Why hydrogen has a low boiling point 2024?

As a subject matter expert in the field of physical chemistry, I often find myself explaining the properties of elements and compounds. One such property is the boiling point, which is a measure of the temperature at which a substance changes from a liquid to a gas. Hydrogen, the lightest and most abundant element in the universe, has a notably low boiling point. Let's delve into the reasons behind this phenomenon.

Boiling point is influenced by the strength of the intermolecular forces present in a substance. In the case of hydrogen, the intermolecular forces at play are primarily van der Waals forces, which include London dispersion forces and, to a lesser extent, dipole-dipole interactions. These forces are relatively weak compared to other types of intermolecular forces such as hydrogen bonding or ionic bonding.

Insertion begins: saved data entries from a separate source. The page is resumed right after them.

/-- A link of a port out of reset whose HOST domain is ON comes up at a speed from 1 to 5 and a width of 1, 2 or 4, and
the port takes configuration requests; recoveries are counted, and L1 is entered when ASPM allows it and left with its
wake. A correctable error, an unsupported request and a poisoned write only log in AER (and count the first); a failed
request of a ring takes the ring to ERROR with 2 for a fetch and 3 for a write; a failed read of a command's data
fails the command INTERNAL with the code; a fatal error logs and resets the port. A function that loses Bus Master
Enable, and one that enters D3hot, stops its requests. Unmasking a vector sends its pending message when nothing else
holds it, and else only clears the mask. A configuration request of a port that is not ready changes nothing; of a
function that does not exist it logs an unsupported request; else its write acts. A PTM dialogue counts towards valid
or against it, and a read of the stamp latches offset, rate and validity. A window read changes nothing when it
translates and records its fault otherwise; a window write stores its bytes, is dropped in the KV aperture, and a
closed window changes nothing. -/
def Obligations.LinksErrorsAndTheHostWindowAct : Prop :=
  (∀ (s : State) (p v w : Nat), p < 2 → (portSt s p).perst = false → domOn s (5 + p) = true → 1 ≤ v → v ≤ 5 →
    (w = 1 ∨ w = 2 ∨ w = 4) →
    let u := modPort p (fun x => { x with linkUp := true, l1 := false, speed := v, width := w, cfgReady := true }) s
    exec (.linkUp p v w) s = .next { u with clk := { u.clk with running := putBit u.clk.running (11 + p) true } }) ∧
  (∀ (s : State) (p : Nat), p < 2 → (portSt s p).linkUp = true → exec (.linkRecovery p) s =
    .next (modPort p (fun x => { x with l1 := false, recoveries := satAdd 16 x.recoveries 1 }) s)) ∧
  (∀ (s : State) (p : Nat), p < 2 → (portSt s p).linkUp = true → (portSt s p).aspmL1 = true → exec (.aspmL1Request p) s =
    .next (modPort p (fun x => { x with l1 := true }) s)) ∧
  (∀ (s : State) (p : Nat), p < 2 → (portSt s p).l1 = true → exec (.linkL1Exit p) s =
    .next (settleDispatch (settlePower none (wakeHost (modPort p (fun x => { x with l1 := false }) s) p)))) ∧
  (∀ (s : State) (p : Nat), p < 2 → exec (.pcieCorrectableError p) s =
    .next (modPort p (fun x => { x with aer := setAt 0 1 x.aer }) (modPort p (fun x => { x with corrected := wrapAdd 32 x.corrected 1 }) s))) ∧
  (∀ (s : State) (p : Nat), p < 2 → exec (.unsupportedRequest p) s = .next (modPort p (fun x => { x with aer := setAt 1 1 x.aer }) s)) ∧
  (∀ (s : State) (f b o : Nat), f < 16 → exec (.poisonedWrite f b o) s =
    .next (modPort (portOf f) (fun x => { x with aer := setAt 2 1 x.aer }) s)) ∧
  (∀ (s : State) (r f k : Nat), 1 ≤ k → k ≤ 4 → ringOwner s r = some f → ((ringOf s r).state = .active ∨ (ringOf s r).state = .draining) →
    (ringOf s r).typ ≠ 1 →
    let err := if (ringOf s r).typ = 0 then 2 else 3
    exec (.completionError (.ring r) k) s = .next (postBoth 0x0060 err 0 r
      (modRing r (fun g => { g with state := .error, err := err }) (logAer (portOf f) 2 s)))) ∧
  (∀ (s : State) (r f k : Nat), 1 ≤ k → k ≤ 4 → ringOwner s r = some f → (ringOf s r).typ = 1 →
    exec (.completionError (.ring r) k) s = .next (ringError r 3 (logAer (portOf f) 2 s))) ∧
  (∀ (s : State) (id k : Nat) (c : Cmd), 1 ≤ k → k ≤ 4 → cmdOf s id = some c → (c.phase = .ready ∨ c.phase = .running) →
    exec (.completionError (.command id) k) s = .next (settleDispatch
      (failCmd id { status := 0x7F, result := 6 * 2 ^ 28 + k } (logAer (portOf c.func) 2 s)))) ∧
  (∀ (s : State) (p : Nat), p < 2 → exec (.pcieFatalError p) s = .next (portReset p (logAer p 3 s))) ∧
  (∀ (s : State) (f : Nat), f < 16 → (funcCfg s f).busMaster = true → exec (.busMasterDisable f) s =
    .next (settleDispatch (stopRequests [f] (modFuncCfg f (fun x => { x with busMaster := false }) s)))) ∧
  (∀ (s : State) (f : Nat), f < 16 → (funcCfg s f).d3hot = false → exec (.d3hotEntry f) s =
    .next (settleDispatch (stopRequests (if isPhys f then funcsOf (portOf f) else [f]) (modFuncCfg f (fun x => { x with d3hot := true }) s)))) ∧
  (∀ (s : State) (f v : Nat), f < 16 → v < vectorCount f → (vectorOf s f v).pending = true → (funcCfg s f).msixMask = false →
    (funcCfg s f).msixEn = true → canMaster s f = true → Answers (.msixUnmask f v) s (fun t =>
    t.irq.sent = { func := f, vector := v, addr := (vectorOf s f v).addr, data := (vectorOf s f v).data } :: s.irq.sent ∧
    (vectorOf t f v).masked = false ∧ (vectorOf t f v).pending = false ∧ t = { s with irq := t.irq })) ∧
  (∀ (s : State) (f v : Nat), f < 16 → v < vectorCount f → (vectorOf s f v).pending = false → Answers (.msixUnmask f v) s (fun t =>
    t.irq.sent = s.irq.sent ∧ (vectorOf t f v).masked = false ∧ (vectorOf t f v).pending = false ∧ t = { s with irq := t.irq })) ∧
  (∀ (s : State) (f : Nat) (w : CfgWrite), f < 16 → (portSt s (portOf f)).cfgReady = false →
    exec (.configurationRequest f w) s = .next s) ∧
  (∀ (s : State) (f : Nat) (w : CfgWrite), f < 16 → (portSt s (portOf f)).cfgReady = true → funcExists s f = false →
    exec (.configurationRequest f w) s = .next (modPort (portOf f) (fun x => { x with aer := setAt 1 1 x.aer }) s)) ∧
  (∀ (s : State) (f : Nat) (w : CfgWrite), f < 16 → (portSt s (portOf f)).cfgReady = true → funcExists s f = true →
    exec (.configurationRequest f w) s = .next (settleDispatch (configWrite f w s))) ∧
  (∀ (s : State) (p : Nat), p < 2 → (portSt s p).ptmEnable = true → exec (.ptmDialogue p none) s = .next (modPort p (fun x =>
    { x with ptmFails := min 2 (x.ptmFails + 1), ptmOk := if x.ptmFails = 0 ∧ x.ptmOk = 2 then 2 else 0 }) s)) ∧
  (∀ (s : State) (p : Nat) (h : Int), p < 2 → s.port.ports.length = 2 → (portSt s p).ptmEnable = true → Answers (.ptmDialogue p (some h)) s (fun t =>
    (portSt t p).ptmH = h ∧ (portSt t p).ptmD = nowNs s ∧ (portSt t p).ptmOk = min 2 ((portSt s p).ptmOk + 1) ∧ (portSt t p).ptmFails = 0 ∧
    t = { s with port := t.port, free := s.free + 1 })) ∧
  (∀ (s : State) (f : Nat), f < 16 → exec (.hifPtmStampRead f) s = .next (modPort (portOf f) (fun x =>
    { x with latchOffset := x.ptmH - x.ptmD, latchRate := x.ptmRate, latchValid := x.ptmEnable && decide (x.ptmOk = 2), latched := 3 }) s)) ∧
  (∀ (s : State) (f o n : Nat) (b : Bytes), f < 16 → windowOpen s f = true → inBar4 s f o n = true →
    vaRead s f f (windowVa s f o) n 0 = .ok b → exec (.bar4WindowRead f o n) s = .next s) ∧
  (∀ (s : State) (f o n : Nat) (e : Fail), f < 16 → windowOpen s f = true → inBar4 s f o n = true →
    vaRead s f f (windowVa s f o) n 0 = .error e → exec (.bar4WindowRead f o n) s = .next (windowFailed f (windowVa s f o) false e s)) ∧
  (∀ (s : State) (f o : Nat) (b : Bytes) (l : List Seg), f < 16 → windowOpen s f = true → inBar4 s f o b.length = true →
    inAperture (windowVa s f o) = false → vaStage s f f (windowVa s f o) b 0 = .ok l →
    exec (.bar4WindowWrite f o b) s = .next (commitSegs l s)) ∧
  (∀ (s : State) (f o : Nat) (b : Bytes), f < 16 → (windowOpen s f = false ∨ inBar4 s f o b.length = false ∨ inAperture (windowVa s f o) = true) →
    exec (.bar4WindowWrite f o b) s = .next s)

London Dispersion Forces: These are the weakest of the van der Waals forces and arise due to temporary dipoles created by the movement of electrons in the molecules. Since hydrogen is a small atom, the electron cloud is relatively compact, leading to weaker London dispersion forces compared to larger molecules with more extensive electron clouds.

Dipole-Dipole Interactions: Hydrogen can form dipole-dipole interactions when it is part of a polar molecule, such as hydrogen chloride (HCl). However, molecular hydrogen (H2) is nonpolar due to the symmetrical distribution of the electron cloud between the two hydrogen atoms, which means it does not have a permanent dipole moment. The absence of a permanent dipole in H2 results in the lack of significant dipole-dipole interactions.

The strength of intermolecular forces is directly related to the boiling point of a substance. Stronger forces require more energy to overcome, thus leading to a higher boiling point. Conversely, weaker forces require less energy to break, resulting in a lower boiling point. Since hydrogen experiences only weak intermolecular forces, it has a low boiling point of approximately -252.87 degrees Celsius.

Furthermore, the boiling point is also affected by the molecular weight of a substance. Hydrogen, with an atomic mass of approximately 1 gram per mole, is the lightest element. Lighter molecules generally have lower boiling points because they require less energy to increase their kinetic energy to the point where they can overcome the intermolecular forces and transition into the gas phase.

In summary, hydrogen's low boiling point can be attributed to the weak intermolecular forces, namely London dispersion forces, and its low molecular weight. The absence of strong intermolecular forces and the ease with which these weak forces can be overcome by thermal energy at relatively low temperatures are the primary reasons for hydrogen's low boiling point.

Intermolecular forces. All of these substances have very strong covalent bonds between the atoms, but much weaker forces holding the molecules together. ... Because the weak intermolecular forces break down easily these substances have low melting and boiling points.